Consider the damped double-well potential model
$$\ddot{x} - x + x^3 + \gamma\dot{x} = 0,$$
where $\gamma$ is the damping coefficient.
This model has two fixed points at $(x,\dot{x}) = (1,0)$ and $(-1,0)$. In the phase plane $(x,\dot{x})$, determine the attraction basins of these fixed points. You can decide which $\gamma$ value to use (try to choose one which gives the best picture/graph). Note: the attraction basin of a fixed point is the set of initial points which go to the fixed as $t\to\infty$.
Change the ODE to a system of ODEs, we have
\begin{alignat}{3}
x_1' & = & x_2\\
x_2' & = & x_1 - x_1^3 + \gamma x_2
\end{alignat}
When $\gamma = 1$, how do I find the attraction basin?

#### Sudharaka

##### Well-known member
MHB Math Helper
Change the ODE to a system of ODEs, we have
\begin{alignat}{3}
x_1' & = & x_2\\
x_2' & = & x_1 - x_1^3 + \gamma x_2
\end{alignat}
When $\gamma = 1$, how do I find the attraction basin?
So with reference to >>this<< thread your system of equations should be,

$x_1'=x_2$

$x_2'=x_1-x_1^3-\gamma x_2$

I don't know if this is helpful, but I have drawn the phase portrait of this system. Note that I have replaced, $$x_1$$ by $$x$$ and $$x_2$$ by $$y$$. If you have Maxima you can animate the graph so that you can find the phase portraits for different values of $$\gamma$$. Here I have included graphs for several values of $$\gamma$$.

$x'=y\mbox{ and }y'=x-x^3-\gamma y$

Code:
load("plotdf");

plotdf([y,x-x^3-a*y],[x,-5,5],[y,-5,5],[sliders,"a=-10:10"]);

$$\mathbf{\underline{\mbox{When }\gamma=0}}$$

$$\mathbf{\underline{\mbox{When }\gamma=2}}$$

$$\mathbf{\underline{\mbox{When }\gamma=-2}}$$

#### dwsmith

##### Well-known member
So with reference to >>this<< thread your system of equations should be,

$x_1'=x_2$

$x_2'=x_1-x_1^3-\gamma x_2$

I don't know if this is helpful, but I have drawn the phase portrait of this system. Note that I have replaced, $$x_1$$ by $$x$$ and $$x_2$$ by $$y$$. If you have Maxima you can animate the graph so that you can find the phase portraits for different values of $$\gamma$$. Here I have included graphs for several values of $$\gamma$$.

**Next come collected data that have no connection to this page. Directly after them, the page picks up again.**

theorem turnLast_effect (f : Frame) (r : List Frame) (q : Recv) (x y : Xfer) (s : State) (h1 : isAwake s = true) (h2 : collInbox s (fun t => decide (t < 0xFFFE)) = some (f, r)) (h3 : stepAbove s f.ctx (fStep f) = false) (h4 : recvOf s f.ctx (fStep f) (fCid f) = some q) (h5 : kRelease q.desc = false) (h6 : fTurn f < kTurns q.desc) (h7 : (q.xfers.filter fun x => x.src == f.src).find? (fun x => !x.closed && (!x.absent || x.carry) && !turnDone q.desc x (fTurn f)) = some x) (h8 : x.carry = false) (h9 : y = { x with turns := x.turns.put [] (fTurn f) (x.turns.get [] (fTurn f) ++ f.payload) }) (h10 : xferFull q.desc y = true) (h11 : x.absent = false) :
    (awake s (collTurnFrame s)).inbox = r ∧ getF (awake s (collTurnFrame s)) COLL_XFER_DONE 0 = (getF s COLL_XFER_DONE 0 + 1) % 2 ^ 32 ∧ (∃ p, recvOf (awake s (collTurnFrame s)) f.ctx (fStep f) (fCid f) = some p ∧ ∀ z ∈ p.xfers, z.idx = x.idx → z.closed = true ∧ z.turns = y.turns ∧ z.done = if collPaused s f.ctx then 1 else 2) ∧ (awake s (collTurnFrame s)).mem = (placeData f.ctx q x.idx (fTurn f) (x.turns.get [] (fTurn f)).length f.payload s).mem := by
  rw [awake_eq _ h1]
  unfold collTurnFrame
  rw [h2]
  dsimp only
  unfold turnFrame
  dsimp only
  rw [show stepAbove { s with inbox := r } f.ctx (fStep f) = stepAbove s f.ctx (fStep f) from rfl, h3, if_neg (by decide),
    show recvOf { s with inbox := r } f.ctx (fStep f) (fCid f) = recvOf s f.ctx (fStep f) (fCid f) from rfl, h4]
  dsimp only
  rw [if_neg (by simp only [h5]; simp; omega), h7]
  dsimp only
  unfold takeTurn
  dsimp only
  have hT : x.turns.put [] (fTurn f) (x.turns.get [] (fTurn f) ++ f.payload) = y.turns := by rw [h9]
  rw [if_neg (by simp [h8]), ← h9, hT, h8, if_neg (show ¬ (false = true) by decide), h10, if_pos rfl, h11, if_neg (show ¬ (false = true) by decide)]
  obtain ⟨k1, k2⟩ := recvOf_key h4
  have hx := recvOf_modXfer (s := { s with inbox := r }) (i := x.idx) (f := fun z => { z with turns := y.turns }) (show recvOf { s with inbox := r } f.ctx (fStep f) (fCid f) = some q from h4)
  rw [← k1, ← k2] at hx ⊢
  have K := fun (o : Nat) (z : State) => placeData_keeps (Has.refl _) f.ctx q x.idx (fTurn f) o f.payload (Keeps.refl _ z)
  have M := placeData_mem f.ctx q x.idx (fTurn f) (x.turns.get [] (fTurn f)).length f.payload q.step q.cid x.idx (fun z => { z with turns := y.turns }) r s
  have hr := (recvOf_congr q.step q.cid (by rw [ctxOf_kept (K (x.turns.get [] (fTurn f)).length (modXfer f.ctx q.step q.cid x.idx (fun z => { z with turns := y.turns }) { s with inbox := r })) (by decide)])).trans hx
  have I : (placeData f.ctx q x.idx (fTurn f) (x.turns.get [] (fTurn f)).length f.payload (modXfer f.ctx q.step q.cid x.idx (fun z => { z with turns := y.turns }) { s with inbox := r })).inbox = r := by
    rw [(K _ _).inbox (by decide)]; rfl
  have X : getF (placeData f.ctx q x.idx (fTurn f) (x.turns.get [] (fTurn f)).length f.payload (modXfer f.ctx q.step q.cid x.idx (fun z => { z with turns := y.turns }) { s with inbox := r })) COLL_XFER_DONE 0 = getF s COLL_XFER_DONE 0 :=
    (K _ _).getFk reg_COLL_XFER_DONE (by decide) 0 0
  have P : collPaused (placeData f.ctx q x.idx (fTurn f) (x.turns.get [] (fTurn f)).length f.payload (modXfer f.ctx q.step q.cid x.idx (fun z => { z with turns := y.turns }) { s with inbox := r })) f.ctx = collPaused s f.ctx := by
    unfold collPaused
    exact congrArg (fun w => Nat.testBit w f.ctx) ((K _ (modXfer f.ctx q.step q.cid x.idx (fun z => { z with turns := y.turns }) { s with inbox := r })).getFk reg_COLL_CTX_PAUSE (by decide) 0 0)
  generalize placeData f.ctx q x.idx (fTurn f) (x.turns.get [] (fTurn f)).length f.payload (modXfer f.ctx q.step q.cid x.idx (fun z => { z with turns := y.turns }) { s with inbox := r }) = Z at *
  have yi : y.idx = x.idx := by rw [h9]
  obtain ⟨d1, ⟨p, d2, d3⟩, d4, d5⟩ := closeXfer_does (x := y) hr
  rw [P] at d3
  refine ⟨d4.trans I, d1.trans (by rw [X]), ⟨p, d2, fun z hz hi => ?_⟩, d5.trans M⟩
  obtain ⟨w, hw, c1, c2, c3, c4⟩ := d3 z hz (hi.trans yi.symm)
  refine ⟨c1, ?_, c2⟩
  rw [c3]
  simp only [List.mem_map] at hw
  obtain ⟨w0, _, e0⟩ := hw
  split at e0
  · rw [← e0]
  · next hne => rw [← e0] at c4; exact absurd (c4.trans yi) hne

$x'=y\mbox{ and }y'=x-x^3-\gamma y$

Code:
load("plotdf");

plotdf([y,x-x^3-a*y],[x,-5,5],[y,-5,5],[sliders,"a=-10:10"]);

$$\mathbf{\underline{\mbox{When }\gamma=0}}$$

$$\mathbf{\underline{\mbox{When }\gamma=2}}$$

$$\mathbf{\underline{\mbox{When }\gamma=-2}}$$

I have the phase portraits too but I don't know how to find the attractor basin still.

#### dwsmith

##### Well-known member
Change the ODE to a system of ODEs, we have
\begin{alignat}{3}
x_1' & = & x_2\\
x_2' & = & x_1 - x_1^3 + \gamma x_2
\end{alignat}
When $\gamma = 1$, how do I find the attraction basin?
Typo $-\gamma x_2$.

#### Sudharaka

##### Well-known member
MHB Math Helper
Typo $-\gamma x_2$.
Note that I have corrected that in post #3.

I have the phase portraits too but I don't know how to find the attractor basin still.
Here is a figure that roughly depicts the attraction basins for the fixed points, $$(1,0)$$ and $$(-1,0)$$. The green region is the attractor basin of $$(-1,0)$$ and the red region is the attractor basin of $$(1,0)$$.

#### dwsmith

##### Well-known member
How do you find the attractor basin?

#### Sudharaka

##### Well-known member
MHB Math Helper
How do you find the attractor basin?
I am not sure whether I understand your question here. The basins of attraction for $$\gamma=1$$ are depicted in the figure in post #6.